JR: Wiele. Pozwoliła mi się ze sobą samą zaprzyjaźnić i to chyba najważniejsze. Jak siedziałam na Machu Picchu, sama z moimi myślami, marzeniami i troskami, w jednym z najbardziej magicznych miejsc na świecie, dotarło do mnie, że w sumie to bardzo siebie lubię. Przez moją głowę przebiegało stado myśli i czułam wolność, właśnie dlatego, że byłam tam sama. Nauczyłam się doceniać czas, który mamy z rodziną i przyjaciółmi. Bo prawda jest taka, że szczególnie rodzinie nie poświęcamy go wystarczająco dużo, wtedy kiedy możemy. Rozłąka i tęsknota, momentami samotność i cieknące po policzkach łzy, zmieniają punkt widzenia.
Nauczyłam się samodzielności, takiej prawdziwej samodzielności i nauczyłam się otwartości do ludzi. Jak się podróżuje samemu, to ludzie są do ciebie bardziej otwarci, a ty jesteś bardziej otwarty do ludzi. Dowiedziałam się, że najlepszych przyjaciół poznaje się w podróży i są to przyjaźnie bezinteresowne, a o takie w życiu trudno. Jest jeszcze jedna ważna rzecz, o której chcę Ci powiedzieć. Ta podróż zmieniła moje postrzeganie ludzi i rzeczywistości. Pokazała, że nikogo nie wolno oceniać, i że każdy ma bagaż doświadczeń, i z jakiegoś powodu jest jaki jest, a ocena to najgorsze co możemy zrobić.

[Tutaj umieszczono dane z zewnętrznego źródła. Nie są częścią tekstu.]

/-- Raise and lower the level (R454). -/
def Fjoek.ladderTick (m : Fjoek) : Fjoek :=
  let t := m.getS SENSE_TMAX_t
  let a := m.get DAMP_AVAIL_uj
  let lvl := m.get DAMP_LVL_level
  if m.isOn FEED_HTSTAT_busy then m
  else if m.get FEED_STAT_state = 4 ∨ 95 * a < 100 * m.damp.meas ∨ 420 ≤ t then
    (m.setDamp { m.damp with calm := 0 }).ladderMove (Nat.min 5 (lvl + 1))
  else if 100 * m.damp.meas < 80 * a ∧ t < 400 then
    let calm := m.damp.calm + Nat.max 1 (m.get DAMP_CFG_ptick)
    if calm < 10000 then m.setDamp { m.damp with calm := calm }
    else
      let m := m.setDamp { m.damp with calm := 0 }
      if lvl = 0 then m else m.ladderMove (lvl - 1)
  else m.setDamp { m.damp with calm := 0 }

/-- The power state of the drive on port `p`: the higher-numbered of the ladder's cap and what its temperature asks (R455). -/
def Fjoek.driveState (m : Fjoek) (p : Nat) : Nat :=
  let (warn, crit, top) := tableGet (fun _ => (0, 0, 0)) m.drv.limits p
  let cap := (ladder (m.get DAMP_LVL_level)).2.2.getD top
  let t : Int := if m.isOn (DRV_TEMP_valid p) then m.getS (DRV_TEMP_temp p) else (warn : Int)
  let own := if (crit : Int) ≤ t + 5 then top else if (warn : Int) ≤ t + 5 then cap + 1 else 0
  Nat.min top (Nat.max cap own)

/-! ## The dirty limit (R457, R458) -/

/-- The largest m among pools that run write-back. -/
def Fjoek.backM (m : Fjoek) : Nat :=
  (List.range 4).foldl (fun v p =>
    match m.pool? p with
    | some x => if x.ns.any (fun e => e.2.writeBack) then Nat.max v x.layout.m else v
    | none => v) 0

/-- The cost of 4 KiB by row `i` of the cost table. -/
def Fjoek.cost4k (m : Fjoek) (i : Nat) : Nat := m.get (MNGL_COST_base i) + ceilDiv (m.get (MNGL_COST_per4k i)) 64

/-- ⌊L / 4,096⌋, its energies in 1/2,000,000 µJ. Where neither blocks nor the base cost anything, the spec states no quotient:
free. -/
def Fjoek.limitBlocks (m : Fjoek) : Nat × Fjoek :=
  let v := m.get FEED_VOUT_mv10
  let low := 10 * m.get DAMP_HOLD0_vmin
  let e := m.get FEED_HOLDC_uf * (v * v - low * low) * clampTo 50 100 (m.get DAMP_HOLD0_eff)
  let n := e - 2000000 * (1000 * m.get DAMP_HOLD1_resv)
  let rate := Nat.max 1 (m.get DAMP_HOLD1_rate)
  let ew := (1 + m.backM) * (m.cost4k 4 + m.cost4k 5)
  let d := 10 * rate * ew + 4096 * m.damp.base
  if m.get FEED_HOLDC_src = 0 ∨ m.isOn FEED_STAT_loss ∨ m.lib.quiesce ∨ n = 0 then (0, m)
  else if d = 0 then
    let (f, m) := m.freeNat
    (f % 2 ^ 24, m)
  else (Nat.min (2 ^ 24 - 1) (n * 10 * rate / (2000000 * d)), m)

/-- The limit is published, and an episode below the dirty bytes raises event 484 once. -/
def Fjoek.dirtyPublish (m : Fjoek) : Fjoek :=
  let (b, m) := m.limitBlocks
  let m := m.put DAMP_DIRTY_blocks b
  let below := decide (4096 * b < m.dirtyBytes)
  let rise := below && !m.damp.below
  let m := m.setDamp { m.damp with below := below }
  m.when rise fun m => (m.raiseEvent 484).2

/-- One policy tick of program library 1.0. -/
def Fjoek.policyTick (m : Fjoek) : Fjoek :=
  if m.power ≠ 4 ∨ m.trailing then m
  else
    let m := (m.grantWrite (policyGrant (m.getS SENSE_TMAX_t))).ladderTick
    let m := m.each (List.range 24) fun p m =>
      if m.driveState p = m.get (DRV_PSCTL_ps p) then m else m.psWrite p (m.driveState p)
    m.dirtyPublish

/-! ## Calibration (R456) -/

/-- A per4k cost moves to what the fit gives, by at most 25 %. -/
def calMove (old fit : Nat) : Nat := clampTo (ceilDiv (3 * old) 4) (5 * old / 4) fit

/-- The library's update from the fits of the 14 rows, the energies being the world's. -/
def Fjoek.calibrate (m : Fjoek) (fits : List Nat) : Fjoek :=
  if m.power ≠ 4 ∨ m.trailing ∨ m.get DAMP_LVL_level ≠ 0 then m
  else
    let m := m.each (fits.take 14).zipIdx fun q m =>
      let w := withBits (m.reg (MNGL_COST q.2)) 31 16 (calMove (m.get (MNGL_COST_per4k q.2)) q.1)
      (m.logCmd (MNGL_COST q.2) w).setReg (MNGL_COST q.2) w
    (m.raiseEvent 490).2

/-! ## Self-tests (R459) -/

def testCost (kind : Nat) : Nat := nth [0, 40, 1200, 300, 150, 2600] kind 0

/-- Targets of each kind: engines, groups, clusters, clusters, 1 GiB ranges. -/
def testTargets (kind : Nat) : Nat := nth [0, 64, 16, 16, 16, 32] kind 0

/-- The staged, verified image is group `g`'s own. -/
def Fjoek.ownImage (m : Fjoek) (g : Nat) : Bool :=
  m.isOn SEAM_LDR_STAT_verified && m.seam.prot.isSome &&
    m.hbmNat (m.seam.ldrStage + 8) 4 == m.reg (SEAM_GVER g)

def Fjoek.testShow (m : Fjoek) (state pos : Nat) : Fjoek :=
  ((m.put DAMP_STSTAT_state state).put DAMP_STSTAT_pos pos).raiseEvent 489 |>.2

/-- The predicted start in ms, by the C4 floor's share of the last g alone; without such a share the spec states no time:
free. -/
def Fjoek.testStart (m : Fjoek) (cost : Nat) : Fjoek :=
  let ahead := m.damp.tests.foldl (fun v q => v + testCost q.kind) 0
  let need := (((ahead + cost : Nat) : Int) - m.level 4).toNat
  let f4 := m.get DAMP_G_uj * Nat.min 10 (m.get DAMP_FLOOR_c4) / 100
  let (at_, m) : Nat × Fjoek :=
    if need = 0 then (m.time / 1000000, m)
    else if f4 = 0 then m.freeNat
    else ((m.time + 10000 * ceilDiv need f4) / 1000000, m)
  m.setReg DAMP_STSTART (at_ % 2 ^ 32)

/-- A write of DAMP_STREQ; a trailing twin runs none of its own. -/
def Fjoek.testRequest (m : Fjoek) (kind target : Nat) : Fjoek :=
  if m.trailing then m
  else
    let code := if testTargets kind ≤ target then 1
      else if 8 ≤ m.damp.tests.length then 2
      else if kind = 2 ∧ !m.ownImage target then 3 else 0
    let m := m.put DAMP_STSTAT_code code
    if code ≠ 0 then m
    else
      let pos := m.damp.tests.length + bnat m.damp.running.isSome
      let m := m.testStart (testCost kind)
      (m.setDamp { m.damp with tests := m.damp.tests ++ [⟨kind, target⟩] }).testShow 1 pos

/-- The head of the queue starts as C4 holds its cost; kind 2 first drains its group, redirected to the next. -/
def Fjoek.testBegin (m : Fjoek) : Fjoek :=
  match m.damp.tests, m.damp.running with
  | t :: r, none =>
    let g := t.target
    if t.kind = 2 ∧ !(m.isOn (SEAM_GCTL_drain g) ∧ m.groupDrained g) then
      m.drainAway g
    else
      let (ok, m) := m.tryTake 4 (testCost t.kind)
      if !ok then m else (m.setDamp { m.damp with tests := r, running := some t }).testShow 2 0
  | _, _ => m

/-- After a march the group's own image, staged again from the library's copy at `image` if another stands there, is
committed, and the group resumes. -/
def Fjoek.testCommit (m : Fjoek) (g image : Nat) : Fjoek :=
  (if m.ownImage g then m else m.stageImage image).reloadGroup g

/-- A test ends with its result. -/
def Fjoek.testEnd (m : Fjoek) (result image : Nat) : Fjoek :=
  match m.damp.running with
  | none => m
  | some t =>
    let m := (m.setDamp { m.damp with running := none }).put DAMP_STSTAT_result result
    let m := match t.kind with
      | 2 => m.testCommit t.target image
      | 5 =>
        let l := (tableKeep (fun u => u / 2 ^ 24 == t.target) m.hbmHidden).map Prod.fst
        m.each l fun u m => (m.hbmDetect none (64 * u) 64).2
      | _ => m
    m.testShow 3 0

A z takich 'namacalnych' rzeczy to ta podróż zmieniła moje miejsce zamieszkania z Polski na Australię, ale nie będę Cie zanudzać najbardziej romantyczną historią na świecie…
O tym Ci opowiem, jak mnie kiedyś odwiedzisz.
MŚ: Jak się czułaś wracając do Polski?
JR: To takie uczucie, którego się nie zapomina. Jak samolot wylądował na lotnisku w Warszawie to miałam łzy w oczach. I tym razem nie dlatego, że znowu udało się bezpiecznie wylądować (szczerze mówiąc, ja nie znoszę latania samolotami!), ani nie dlatego że zaraz zobaczę swoją rodzinę, tylko dlatego że dotarło do mnie co zrobiłam. Miałam ochotę rozpłakać się z satysfakcji. I to była taka satysfakcja moja własna wewnętrzna, wiesz o co mi chodzi? W tej podróży nie chodziło o to, żeby komuś coś udowodnić, czy nawet żeby udowodnić coś sobie, chodziło o podróż samą w sobie. A jednak, jak wróciłam do Polski to miałam ochotę krzyczeć: „Tak! Udało się! Zrobiłam to! Okrążyłam świat w pojedynkę!".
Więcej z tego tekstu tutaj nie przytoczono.